Instructions to follow => Each line from the opening of the records that follow to the line with "(R145, R155). -/" needs to be written out exactly. Add nothing.

[Stored entries]
Start of Block

-- ==== Sys2Proof/Machine/Regions.lean ====
section
/-! DEFINITION. The instructions of atomic regions (R139-R156) and the commit engine (R146-R149). -/

namespace Sys2Proof.Machine

/-- RBEGIN (R139): a region for each active thread, with the branch target as its fallback PC. -/
def execRbegin (h : Hdr) (g : BitVec 3) (o : BitVec 21) (s : State) : Host.Outcome State Fault Refusal :=
  issue (.rbegin h g o) h g (laneEff fun c _ t => { t with region := some (Region.opened (c.target o)) }) s

/-- The lanes of a list that f picks out abort, and the others go on (R145, R155). -/
def cutLanes (c : Ctx) (cause : Nat) (f : Nat → Bool) (ls : List Nat) (s : State) : State × List Nat :=
  let bad := ls.filter f
  (s.abortRegions c.u c.g (maskOf fun l => decide (l ∈ bad)) cause fun _ => 0, ls.filter fun l => !f l)

/-- The open region of a lane. -/
def State.regionOf (s : State) (u g l : Nat) : Option Region := (s.gang? u g).bind fun G => (G.lane l).region

/-- A line that would be a region's ninth (R145). -/
def Region.noRoom (r : Region) (line : Nat) : Bool :=
  !r.lines.any (fun x => decide (x.line = line)) && decide (8 ≤ r.lines.length)

/-- The checks of a region access (R100, R145, R155): lanes beyond a capacity or on another device's memory abort, the
others have their places. -/
def regionAccess (c : Ctx) (a : Access) (full : Region → Bool) (cause : Nat) (o : BitVec 7) (b : BitVec 4) (s : State) :
    Except Eff (State × List Spot) :=
  let r := cutLanes c cause (fun l => match (c.G.lane l).region with | some r => full r | none => false) (lanesOf c.act) s
  match globalCheck c { a with region := true } ((globalAddrs c b.toNat o).filter fun x => decide (x.1 ∈ r.2)) r.1 with
  | .error e => .error e
  | .ok (s, xs) =>
    let away := xs.filter fun x => !s.local x.pa
    let s := s.abortRegions c.u c.g (maskOf fun l => away.any fun x => decide (x.lane = l)) 0x41 fun _ => 0
    let xs := xs.filter fun x => s.local x.pa
    let ninth := xs.filter fun x => match (c.G.lane x.lane).region with | some r => r.noRoom (lineOf x.pa) | none => false
    let s := s.abortRegions c.u c.g (maskOf fun l => ninth.any fun x => decide (x.lane = l)) 0x21 fun _ => 0
    .ok (s, xs.filter fun x => match (c.G.lane x.lane).region with | some r => !r.noRoom (lineOf x.pa) | none => false)

/-- A snapshot of a line, read through the die's L2 (R141): the cluster's own dirty bytes reach it first. -/
def State.snapshot (s : State) (c : Ctx) (line key : Nat) : State × (BitVec 1024 × Nat) :=
  let s := s.writeBack (clusterOf c.B.core) line key
  let s := s.getShared line key (dieOf c.B.core) (BitVec.allOnes 128)
  (s, (s.lineData line key, s.writesOf line key))

/-- The line of a region with a snapshot: a new line, or one that only a store had reached (R141). -/
def Region.withSnap (r : Region) (x : Spot) (snap : BitVec 1024 × Nat) : Region :=
  if r.lines.any fun y => decide (y.line = lineOf x.pa) then
    { r with lines := r.lines.map fun y => if y.line = lineOf x.pa then { y with snap := some snap } else y }
  else { r with lines := r.lines ++ [{ line := lineOf x.pa, va := BitVec.ofNat 72 x.va, key := x.key, snap := some snap }] }

/-- The snapshot that a region holds of a line. -/
def Region.snapOf (r : Region) (line : Nat) : Option (BitVec 1024 × Nat) :=
  (r.lines.find? fun y => decide (y.line = line)).bind (·.snap)

/-- Four bytes of a line's data. -/
def lineWord (d : BitVec 1024) (o : Nat) : Word := d.extractLsb' (8 * o) 32

/-- One lane's rld (R141): its input, its tag, and the rigid input of a tagged offset. -/
def State.rldLane (s : State) (c : Ctx) (t o : BitVec 7) (x : Spot) : State :=
  match s.regionOf c.u c.g x.lane with
  | none => s
  | some r =>
    let y := match r.snapOf (lineOf x.pa) with | some z => (s, z) | none => s.snapshot c (lineOf x.pa) x.key
    let v := lineWord y.2.1 (x.pa % 128)
    y.1.modGang c.u c.g fun G => G.modLane x.lane fun T =>
      let k := r.inputs.length
      let T := match (c.G.lane x.lane).tag o.toNat with | some q => T.makeRigid q.k | none => T
      let T := T.modRegion fun r =>
        let r := r.withSnap x y.2
        { r with inputs := r.inputs ++ [{ pa := x.pa, va := BitVec.ofNat 72 x.va, value := v, rigid := false }] }
      (T.setReg t.toNat v).setTag t.toNat k 0

/-- RLD (R141). -/
def execRld (h : Hdr) (g : BitVec 3) (t o : BitVec 7) (b : BitVec 4) (s : State) : Host.Outcome State Fault Refusal :=
  issue (.rld h g t o b) h g (fun c s =>
    match regionAccess c { (Access.load 4 : Access) with fetch := false } (fun r => decide (8 ≤ r.inputs.length)) 0x20 o b s with
    | .error e => e
    | .ok (s, xs) =>
      let fresh := xs.filter fun x => match (c.G.lane x.lane).region with
        | some r => (r.snapOf (lineOf x.pa)).isNone
        | none => false
      let s := if fresh.isEmpty then s else s.gangAccess c.u c.g (spotItems fresh 4) false
      .done (xs.foldl (fun s x => s.rldLane c t o x) s)) s

/-- One lane's rst (R144). -/
def State.rstLane (s : State) (c : Ctx) (t o : BitVec 7) (w : BitVec 3) (x : Spot) : State :=
  let T0 := c.G.lane x.lane
  let sym := if w = 4 then (T0.tag t.toNat).map fun q => (q.k, q.c) else none
  s.modGang c.u c.g fun G => G.modLane x.lane fun T =>
    let T := if sym.isSome then T else T.rigidRegs T0 (vregs t (widthRegs w))
    let T := T.rigidRegs T0 (vregs o 1)
    T.modRegion fun r =>
      let r := if r.lines.any fun y => decide (y.line = lineOf x.pa) then r
        else { r with lines := r.lines ++ [{ line := lineOf x.pa, va := BitVec.ofNat 72 x.va, key := x.key, snap := none }] }
      { r with stores := r.stores ++ [{ pa := x.pa, va := BitVec.ofNat 72 x.va, size := widthBytes w,
                                        bits := BitVec.ofNat 64 (ofBytes (storeBytes w T0 t.toNat)), sym := sym }] }

/-- RST (R144). -/
def execRst (h : Hdr) (g : BitVec 3) (t o : BitVec 7) (b : BitVec 4) (w : BitVec 3) (s : State) : Host.Outcome State Fault Refusal :=
  issue (.rst h g t o b w) h g (fun c s =>
    match regionAccess c (Access.store (widthBytes w)) (fun r => decide (8 ≤ r.stores.length)) 0x23 o b s with
    | .error e => e
    | .ok (s, xs) => .done (xs.foldl (fun s x => s.rstLane c t o w x) s)) s

/-- REND (R147): the active threads' regions go to the commit engine, which ends the run. -/
def execRend (h : Hdr) (g : BitVec 3) (s : State) : Host.Outcome State Fault Refusal :=
  issue (.rend h g) h g (fun c s =>
    if c.act = 0 then .done s
    else .done (s.modGang c.u c.g fun G => { G with
      sheaf := G.sheaf.map fun S => { S with commit := some (c.act, c.pc, c.n) } })) s

/-- RABORT (R152). -/
def execRabort (h : Hdr) (g : BitVec 3) (i : BitVec 8) (s : State) : Host.Outcome State Fault Refusal :=
  issue (.rabort h g i) h g (fun c s => .done (s.abortRegions c.u c.g c.act 0x50 fun _ => i.toNat)) s

/-- RSTAT (R151). -/
def execRstat (h : Hdr) (g : BitVec 3) (d : BitVec 7) (s : State) : Host.Outcome State Fault Refusal :=
  issue (.rstat h g d) h g (laneEff fun _ _ t => t.setReg d.toNat t.rstat) s

/-! ### The commit engine -/

/-- A line of a region with its place at the commit. -/
structure CLine where
  lane : Nat
  x : RLine
  place : Place

/-- How a lane's region ends at the commit engine (R147). -/
inductive CommitEnd where
  | commit (repaired : Bool) (xs : List Word)
  | abort (cause detail : Nat)
  | poisoned (va : Nat) (src : Nat)

/-- A line conflicts (R146): it has been written since its snapshot, or it stands elsewhere by now. -/
def State.conflicts (s : State) (x : RLine) : Bool :=
  match x.snap with | some z => decide (s.writesOf x.line x.key ≠ z.2) | none => false

/-- The first poisoned byte of a region's snapshot lines (R372), as an address of that line's first access. -/
def State.poisonedLine (s : State) (r : Region) : Option (Nat × Nat) :=
  r.lines.findSome? fun x =>
    if x.snap.isSome && decide (s.poisonBits x.line x.key ≠ 0) then
      let pa := s.poisonAt x.key (x.line * 128) 128
      some ((x.va.toNat / 128 * 128 + pa % 128), (s.poisonSrc x.line x.key).toNat)
    else none

/-- An input's value for the commit: the fresh bytes of a conflicting line, else the snapshot's (R147). -/
def State.inputValue (s : State) (r : Region) (i : RInput) : Word :=
  match r.lines.find? fun x => decide (x.line = lineOf i.pa) with
  | some x => if s.conflicts x then BitVec.ofNat 32 (ofBytes (s.bytesAt x.key i.pa 4)) else i.value
  | none => i.value

/-- A conflicting input. -/
def State.inputConflicts (s : State) (r : Region) (i : RInput) : Bool :=
  r.lines.any fun x => decide (x.line = lineOf i.pa) && s.conflicts x

/-- The commit engine's judgement of a region (R147). -/
def State.judge (s : State) (r : Region) : CommitEnd :=
  match s.poisonedLine r with
  | some (va, src) => .poisoned va src
  | none =>
    match r.inputs.findIdx? fun i => i.rigid && s.inputConflicts r i with
    | some k => .abort 0x10 k
    | none =>
      let xs := r.inputs.map fun i => s.inputValue r i
      match r.cons.findIdx? fun q => !q.holds (xs.getD q.k 0) with
      | some i => .abort 0x11 i
      | none => .commit (r.inputs.any fun i => s.inputConflicts r i) xs

/-- A region's stores are written, in recording order (R147). -/
def State.commitStores (s : State) (u g : Nat) (r : Region) (xs : List Word) : State :=
  r.stores.foldl (fun s w =>
    let v : Nat := match w.sym with | some (k, c) => (xs.getD k 0 + c).toNat | none => w.bits.toNat
    let key := ((r.lines.find? fun x => decide (x.line = lineOf w.pa)).map (·.key)).getD 0
    (s.physWrite key w.pa (bytesOf w.size v)).digestWrite u g (w.va.toNat % 2 ^ 64) (v % 2 ^ (8 * w.size))) s

/-- A committing thread (R147): its tagged registers are rewritten and its status set. -/
def Lane.committed (t : Lane) (r : Region) (repaired : Bool) (xs : List Word) : Lane :=
  let t := r.tags.foldl (fun t q => t.setReg q.reg (xs.getD q.k 0 + q.c)) t
  { t with region := none, rstat := rstatValue (if repaired then 2 else 1) 0 r.count }

/-- The lines of a region, as the recorder names them. -/
def Region.items (r : Region) : List Item := r.lines.map fun x => .line x.key x.line

/-- The lanes in ascending order (R148): each sees the stores of the lower lanes. The state, the lines read and written,
and the lanes that met poison. -/
def State.commitLanes (s : State) (u g : Nat) : List Nat → State × List Item × List Item × List (Nat × Nat × Nat)
  | [] => (s, [], [], [])
  | l :: t =>
    match s.regionOf u g l with
    | none => s.commitLanes u g t
    | some r =>
      let lines := r.items
      match s.judge r with
      | .commit rep xs =>
        let z := ((s.commitStores u g r xs).modGang u g fun G => G.modLane l fun T => T.committed r rep xs).commitLanes u g t
        (z.1, z.2.1, lines ++ z.2.2.1, z.2.2.2)
      | .abort cause detail =>
        let z := (s.abortRegions u g (BitVec.twoPow 32 l) cause fun _ => detail).commitLanes u g t
        (z.1, lines ++ z.2.1, z.2.2.1, z.2.2.2)
      | .poisoned va src =>
        let z := s.commitLanes u g t
        (z.1, lines ++ z.2.1, z.2.2.1, (l, va, src) :: z.2.2.2)

/-- The run of a rend ends (R147): its words count, after a cause that the commit raised for some lanes. A member whose region
has aborted before resumes at its fallback PC (R150). -/
def State.endCommit (s : State) (u g : Nat) (pc : Word) (n : Nat) (trap : Option (BitVec 32 × Nat × Nat × Dword)) : State :=
  let s := s.modGang u g fun G => { G with sheaf := G.sheaf.map fun S => { S with commit := none } }
  let s := match trap with
    | some (m, cause, addr, info) =>
      let at_ (l : Nat) : Word := match s.gang? u g with
        | some G => if G.running.getLsbD l then pc + BitVec.ofNat 32 (4 * n) else (G.lane l).pc
        | none => pc
      s.deliver u g m cause cause (fun _ => pc) at_ (BitVec.ofNat 64 addr) info
    | none => s
  (s.countWords u g n).endRun u g false

/-- A region whose lines stand where they translate to by now: a line that has moved conflicts with its snapshot. -/
def Region.relocate (r : Region) (s : State) (to_ : List (Nat × Nat × Nat)) : Region :=
  let new (line : Nat) : Nat := ((to_.find? fun x => decide (x.1 = line)).map (·.2.1)).getD line
  let key (x : RLine) : Nat := ((to_.find? fun y => decide (y.1 = x.line)).map (·.2.2)).getD x.key
  let pa (a : Nat) : Nat := new (lineOf a) * 128 + a % 128
  { r with
    lines := r.lines.map fun x =>
      { x with line := new x.line, key := key x,
               snap := if new x.line = x.line ∧ key x = x.key then x.snap
                 else x.snap.map fun z => (z.1, s.writesOf (new x.line) (key x) + 1) },
    inputs := r.inputs.map fun i => { i with pa := pa i.pa },
    stores := r.stores.map fun w => { w with pa := pa w.pa } }

/-- Some lane's region has committed. -/
def State.someCommitted (s : State) (u g : Nat) (ls : List Nat) : Bool :=
  match s.gang? u g with
  | some G => ls.any fun l => (G.lane l).region.isNone && decide ((G.lane l).rstat.toNat % 256 = 1 ∨ (G.lane l).rstat.toNat % 256 = 2)
  | none => false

End of Block

Solution to this exercise =>
-- ==== Sys2Proof/Machine/Regions.lean ====
section
/-! DEFINITION. The instructions of atomic regions (R139-R156) and the commit engine (R146-R149). -/

namespace Sys2Proof.Machine

/-- RBEGIN (R139): a region for each active thread, with the branch target as its fallback PC. -/
def execRbegin (h : Hdr) (g : BitVec 3) (o : BitVec 21) (s : State) : Host.Outcome State Fault Refusal :=
  issue (.rbegin h g o) h g (laneEff fun c _ t => { t with region := some (Region.opened (c.target o)) }) s

/-- The lanes of a list that f picks out abort, and the others go on (R145, R155). -/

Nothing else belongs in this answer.